(a)Registration Statement. The Existing Warrant Shares have been registered pursuant to the Registration Statement and the Company knows of no reason why the Registration Statement shall not remain effective for the foreseeable future. The Company shall use commercially reasonable efforts to keep the Registration Statement effective and available for use by the Holder until all of the Existing Warrant Shares underlying the Existing Warrants are sold by the Holder.
(b)Authorization; Enforcement. The Company will have the requisite corporate power and authority to enter into and to consummate the transactions contemplated by this letter agreement and otherwise to carry out its obligations hereunder and thereunder. The execution and delivery of this letter agreement by the Company and the consummation by the Company of the transactions contemplated hereby will be duly authorized by all necessary action on the part of the Company and no further action is required by the Company, its board of directors or its stockholders in connection therewith other than the Stockholder Approval. This letter agreement has been duly executed by the Company and, when delivered in accordance with the terms hereof, will constitute the valid and binding obligation of the Company enforceable against the Company in accordance with its terms, except (i) as limited by general equitable principles and applicable bankruptcy, insolvency, reorganization, moratorium and other laws of general application affecting enforcement of creditors’ rights generally, (ii) as limited by laws relating to the availability of specific performance, injunctive relief or other equitable remedies and (iii) insofar as indemnification and contribution provisions may be limited by applicable law.
(c)No Conflicts. The execution, delivery and performance of this letter agreement by the Company and the consummation by the Company of the transactions contemplated hereby do not and will not: (i) conflict with or violate any provision of the Company’s certificate of incorporation, bylaws or other organizational or charter documents; or (ii) conflict with, or constitute a default (or an event that with notice or lapse of time or both would become a default) under, result in the creation of any Lien upon any of the properties or assets of the Company in connection with, or give to others any rights of termination, amendment, acceleration or cancellation (with or without notice, lapse of time or both) of, any material agreement, credit facility, debt or other material instrument (evidencing Company debt or otherwise) or other material understanding to which such Company is a party or by which any property or asset of the Company is bound or affected, other than for which a waiver has been obtained by the Company; or (iii) subject to Section (d) below, conflict with or result in a violation of any law, rule, regulation, order, judgment, injunction, decree or other restriction of any court or governmental authority to which the Company is subject (including federal and state securities laws and regulations), or by which any property or asset of the Company is bound or affected.

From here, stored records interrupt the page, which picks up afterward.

/-- Settles O43: the message sent is the envelope of the open body; E47's checked receive decides. -/
theorem pollReplyThenFinalAck : Obligations.PollReplyThenFinalAck := by
  intro s
  have e47 (h : EngineAt .e47 s) : exec .pollSiblings s = (expectAck .one (jump .e47 s)).andThen (jump .e01) :=
    exec_pollSiblings_at h
  refine ⟨fun d h hd => ?_, fun h => ⟨received 1 (jump .e47 s), mayReturn_received 1 (jump .e47 s), fun hok => ?_,
    fun hbad => ?_⟩⟩
  · have hbody := length_pollReplyBody d.deviceAddress d.skipThermostatsFlag
    obtain ⟨held, hx⟩ := microPollReply_eq (s := jump .e46 s) h.1 rfl hd
    refine ⟨pollReplyBytes (Config.pollReplyBody d.deviceAddress d.skipThermostatsFlag), held, ?_, ?_, ?_,
      (exec_pollSiblings_at h).trans hx⟩
    · rw [pollReplyBytes, show 9 = 5 + 4 from rfl, ← hbody]
      exact isMessage_envelope _
    · rw [pollReplyBytes, length_envelope, hbody]
    · have hcovered := memRead_envelope (Config.pollReplyBody d.deviceAddress d.skipThermostatsFlag)
      rwa [hbody] at hcovered
  · rw [e47 h, expectAck_andThen_of_ack (e := .one) hok]
    rfl
  · rw [e47 h, expectAck_andThen_of_other (e := .one) hbad]
    rfl

end Sys2Proof.Machine
end

section
/-! PROOFS. The writers of the previous poll byte (42_engine.md R217). -/

namespace Sys2Proof.Machine

open Sys2Proof.Claims

/-! ### What the host commands do to `prev` -/

/-- A host command leaves `prev`, the phase and the position as they are, or is START, which clears `prev`. -/
theorem exec_host_prev {w : HostWord} {i : Instr} {s t : State} (hw : decodeHost w = .ok i)
    (h : exec i s = .next t) :
    (t.prev = s.prev ∧ t.phase = s.phase ∧ t.mpc = s.mpc) ∨ (s.phase = .setup ∧ t.phase = .run ∧ t.prev = none) := by
  obtain ⟨d, p, r, rfl⟩ | rfl | ⟨a, v, rfl⟩ | rfl := decodeHost_cases hw
  · change execAddInstance d p r s = .next t at h
    unfold execAddInstance at h
    split at h <;> cases h
    exact .inl ⟨rfl, rfl, rfl⟩
  · change execStart s = .next t at h
    unfold execStart at h
    split_ifs at h with hp
    cases h
    exact .inr ⟨not_not.1 hp, rfl, rfl⟩
  · change execSendSettings a v s = .next t at h
    unfold execSendSettings at h
    split_ifs at h
    cases h
    exact .inl ⟨rfl, rfl, rfl⟩
  · cases h
    exact .inl ⟨rfl, rfl, rfl⟩

/-! ### What the micro-steps do to `prev` -/

/-- The complete list of R217: what the micro-step from `s` to `t` does to `prev`, and whether it begins an exchange. -/
inductive PrevWrite (s t : State) : Prop
  /-- Every other micro-step, which begins no exchange. -/
  | kept (same : t.prev = s.prev) (begins : s.mpc.idle = true → t.mpc.idle = true)
  /-- E03 while remote control is disabled (R214). -/
  | disabled (label : s.mpc = .e03) (off : s.flags.remoteControlEnabled = false) (cleared : t.prev = none)
  /-- E06 after an empty receive, where the parameter says so (R216). -/
  | timeout (label : s.mpc = .e06) (empty : s.rxb = []) (clears : s.params.prevClearedOnTimeout = true)
      (cleared : t.prev = none)
  /-- E06 on the poll that it confirms, which begins the exchange (R216). -/
  | confirmed {b : Byte} (label : s.mpc = .e06) (byte : s.rxb.head? = some b) (twice : s.prev = some b)
      (key : (s.reg b).isSome = true) (begins : t.mpc = .e20) (cleared : t.prev = none)
  /-- E06 on any other byte (R216). -/
  | unconfirmed {b : Byte} (label : s.mpc = .e06) (byte : s.rxb.head? = some b) (no : s.prev ≠ some b ∨ s.reg b = none)
      (ends : t.mpc = .e01) (written : t.prev = some b)

/-- E03. -/
theorem microCheck_prevWrite {s : State} (hl : s.mpc = .e03) : PrevWrite s (microCheck s) := by
  cases hon : s.flags.remoteControlEnabled with
  | true =>
    rw [microCheck_of_enabled hon]
    exact .kept rfl fun _ => rfl
  | false =>
    rw [microCheck_of_disabled hon]
    exact .disabled hl hon rfl

/-- E06. -/
theorem microPollFilter_prevWrite {s : State} (hl : s.mpc = .e06) : PrevWrite s (microPollFilter s) := by
  unfold microPollFilter
  cases hr : s.rxb with
  | nil =>
    cases hp : s.params.prevClearedOnTimeout with
    | true => exact .timeout hl hr hp (by simp [pollFilter, hp])
    | false => exact .kept (by simp [pollFilter, hp]) fun _ => rfl
  | cons b rest =>
    have hb : s.rxb.head? = some b := by rw [hr]; rfl
    by_cases hno : s.reg b = none ∨ s.prev ≠ some b
    · rw [pollFilter_unconfirmed hno]
      exact .unconfirmed hl hb hno.symm rfl rfl
    · simp only [not_or, not_not] at hno
      obtain ⟨hkey, hprev⟩ := hno
      obtain ⟨g, hreg⟩ := Option.ne_none_iff_exists'.1 hkey
      rw [pollFilter_confirmed hreg hprev]
      exact .confirmed hl hb hprev (by simp [hreg]) rfl rfl

/-- E02 goes on with the next handle or to E03. -/
theorem microDrain_prevWrite {s : State} (hl : s.mpc = .e02) : Ensures (microDrain s) (PrevWrite s) := by
  unfold microDrain
  split
  · exact ensures_next.2 (.kept rfl fun _ => rfl)
  · next h rest _ =>
    refine ensures_withDev fun d _ => ?_
    split
    · next v _ =>
      have hone : (drainOne h v { s with pend := rest }).prev = s.prev ∧
          (drainOne h v { s with pend := rest }).mpc = .e02 := by
        cases v with
        | none => exact ⟨rfl, hl⟩
        | some w => exact ⟨rfl, hl⟩
      refine ensures_next.2 (.kept ?_ fun _ => ?_)
      · unfold drainStep; split_ifs <;> simp [hone]
      · unfold drainStep; split_ifs <;> simp [hone, Label.idle]
    · exact ensures_fault _ _

theorem microPatch_prev (s : State) : Ensures (microPatch s) fun t => t.prev = s.prev := by
  refine ensures_withDev fun d _ => ?_
  split_ifs
  · exact ensures_fault _ _
  · split
    · exact ensures_next.2 rfl
    · exact ensures_fault _ _

theorem microTakeStatus_prev (s : State) : Ensures (microTakeStatus s) fun t => t.prev = s.prev := by
  refine ensures_withDev fun d _ => ?_
  split_ifs
  · exact ensures_fault _ _
  · exact ensures_next.2 rfl
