/-- Rows of the float family. -/
def rowsFloat : List OpRow := [
  -- FADD
  { op := -26,
    use := fun _ => { vars := [2, -1, -2], typed := true, d := .g 1, a := .g 1, b := bAll, pred := .may },
    build := fun f => (op3Of f).map .fadd },
  -- FSUB
  { op := -25,
    use := fun _ => { vars := [2, -1, -2], typed := true, d := .g 1, a := .g 1, b := bAll, pred := .may },
    build := fun f => (op3Of f).map .fsub },
  -- FMUL
  { op := -24,
    use := fun _ => { vars := [2, -1, -2], typed := true, d := .g 1, a := .g 1, b := bAll, pred := .may },
    build := fun f => (op3Of f).map .fmul },
  -- FMA
  { op := -23,
    use := fun _ => { vars := [2, -1, -2], typed := true, d := .g 1, a := .g 1, b := bAll, pred := .may },
    build := fun f => (op3Of f).map .fma },
  -- FMIN
  { op := -22,
    use := fun _ => { vars := [2, -1, -2], typed := true, d := .g 1, a := .g 1, b := bAll, pred := .may },
    build := fun f => (op3Of f).map .fmin },
  -- FMAX
  { op := -21,
    use := fun _ => { vars := [2, -1, -2], typed := true, d := .g 1, a := .g 1, b := bAll, pred := .may },
    build := fun f => (op3Of f).map .fmax },
  -- FSCL
  { op := -16,
    use := fun _ => { vars := [2, -1, -2], typed := true, d := .g 1, a := .g 1, b := bAll, pred := .may },
    build := fun f => (op3Of f).map .fscl },
  -- ITOF
  { op := -32,
    use := fun _ => { vars := [2, -1, -2], typed := true, d := .g 1, a := .g 1, b := bAll, pred := .may },
    build := fun f => (op3Of f).map .itof },
  -- FABS
  { op := -20,
    use := fun _ => { vars := [2, -1, -2], typed := true, d := .g 1, a := .g 1, pred := .may },
    build := fun f => (op2Of f).map .fabs },
  -- FNEG
  { op := -19,
    use := fun _ => { vars := [2, -1, -2], typed := true, d := .g 1, a := .g 1, pred := .may },
    build := fun f => (op2Of f).map .fneg },
  -- FCLS
  { op := -17,
    use := fun _ => { vars := [2, -1, -2], typed := true, d := .g 1, a := .g 1, pred := .may },
    build := fun f => (op2Of f).map .fcls },
  -- FEXN
  { op := -15,
    use := fun _ => { vars := [2, -1, -2], typed := true, d := .g 1, a := .g 1, pred := .may },
    build := fun f => (op2Of f).map .fexn },
  -- FTRN
  { op := -14,
    use := fun _ => { vars := [2, -1, -2], typed := true, d := .g 1, a := .g 1, pred := .may },
    build := fun f => (op2Of f).map .ftrn },
  -- FFLR
  { op := -28,
    use := fun _ => { vars := [2, -1, -2], typed := true, d := .g 1, a := .g 1, pred := .may },
    build := fun f => (op2Of f).map .fflr },
  -- FCEL
  { op := -29,
    use := fun _ => { vars := [2, -1, -2], typed := true, d := .g 1, a := .g 1, pred := .may },
    build := fun f => (op2Of f).map .fcel },
  -- FCMP
  { op := -18,
    use := fun _ => { vars := [2, -1, -2], typed := true, d := .k, a := .g 1, b := bAll, pred := .may },
    build := fun f => (cmpOf f).map .fcmp },
  -- FCVT
  { op := -30,
    use := fun f => fcvtUse f,
    build := fun f => do return .fcvt ⟨← tyOf f.var, ← tyOf f.b, ← regD f, ← regA f, ← predOf f⟩ },
  -- FTOI
  { op := -31,
    use := fun _ => { vars := [2, -1, -2], typed := true, d := .g 1, a := .g 1, b := bSel [0, -1, 1, 2], pred := .may },
    build := fun f => do return .ftoi ⟨← tyOf f.var, ← modeOf f.b, ← regD f, ← regA f, ← predOf f⟩ },
  -- FDOT
  { op := -37,
    use := fun _ => { vars := [2], d := .g 1, a := .g 1, b := bAll, pred := .may },
    build := fun f => (op0Of f).map .fdot },
  -- FDIV
  { op := -33,
    use := fun _ => { vars := [2, -1, -2], typed := true, d := .g 1, a := .g 1, b := bAll, pred := .may, wait := .long },
    build := fun f => do return .fdiv ⟨← tyOf f.var, ← gOf f.d, ← gOf f.a, ← longSrcOf f, ← predOf f, ← wOf f⟩ },
  -- FSQT
  { op := -34,
    use := fun _ => { vars := [2, -1, -2], typed := true, d := .g 1, a := .g 1, pred := .may, wait := .long },
    build := fun f => (flongOf f).map .fsqt },
  -- FRCP
  { op := -35,
    use := fun _ => { vars := [2, -1, -2], typed := true, d := .g 1, a := .g 1, pred := .may, wait := .long },
    build := fun f => (flongOf f).map .frcp },
  -- FRSQ
  { op := -36,
    use := fun _ => { vars := [2, -1, -2], typed := true, d := .g 1, a := .g 1, pred := .may, wait := .long },
    build := fun f => (flongOf f).map .frsq },
  -- FEX3
  { op := 39,
    use := fun _ => { vars := [2, -1, -2], typed := true, d := .g 1, a := .g 1, pred := .may, wait := .long },
    build := fun f => (flongOf f).map .fex3 },
  -- FLG3
  { op := 40,
    use := fun _ => { vars := [2, -1, -2], typed := true, d := .g 1, a := .g 1, pred := .may, wait := .long },
    build := fun f => (flongOf f).map .flg3 },
  -- FEXE
  { op := 26,
    use := fun _ => { vars := [2, -1, -2], typed := true, d := .g 1, a := .g 1, pred := .may, wait := .long },
    build := fun f => (flongOf f).map .fexe },
  -- FLGE
  { op := 25,
    use := fun _ => { vars := [2, -1, -2], typed := true, d := .g 1, a := .g 1, pred := .may, wait := .long },
    build := fun f => (flongOf f).map .flge },
  -- FSIN
  { op := 24,
    use := fun _ => { vars := [2, -1, -2], typed := true, d := .g 1, a := .g 1, pred := .may, wait := .long },
    build := fun f => (flongOf f).map .fsin },
  -- FCOS
  { op := 23,
    use := fun _ => { vars := [2, -1, -2], typed := true, d := .g 1, a := .g 1, pred := .may, wait := .long },
    build := fun f => (flongOf f).map .fcos },
  -- FTNH
  { op := 22,
    use := fun _ => { vars := [2, -1, -2], typed := true, d := .g 1, a := .g 1, pred := .may, wait := .long },
    build := fun f => (flongOf f).map .ftnh },
  -- BCVT
  { op := -38,
    use := fun f => { vars := [1, -1], d := .g 1, a := .g 1, b := bSel [1, 2, 3, 4], pred := .may, tri := f.b = 4, noH := f.b = 4 },
    build := fun f => do return .bcvt ⟨f.var = 1, ← binFmtOf f.b, ← regD f, ← regA f, ← predOf f⟩ }]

(d)Nasdaq Corporate Governance. Except for as related to the Stockholder Approval, to the Company’s knowledge, the transactions contemplated under this letter agreement, comply with all rules of Nasdaq.
(e)Issuance of the New Warrant. The issuance of the New Warrants will be duly authorized and, upon the execution of this letter agreement by the Holder, will be duly and validly issued, fully paid and nonassessable, free and clear of all liens imposed by the Company, and the shares issuable upon exercise of the New Warrant (the “New Warrant Shares”), when issued in accordance with the terms of the New Warrant, will be validly issued, fully paid and nonassessable, free and clear of all Liens imposed by the Company. The Company will reserve from its duly authorized capital stock a number of shares of Common Stock for issuance of the New Warrant Shares in full.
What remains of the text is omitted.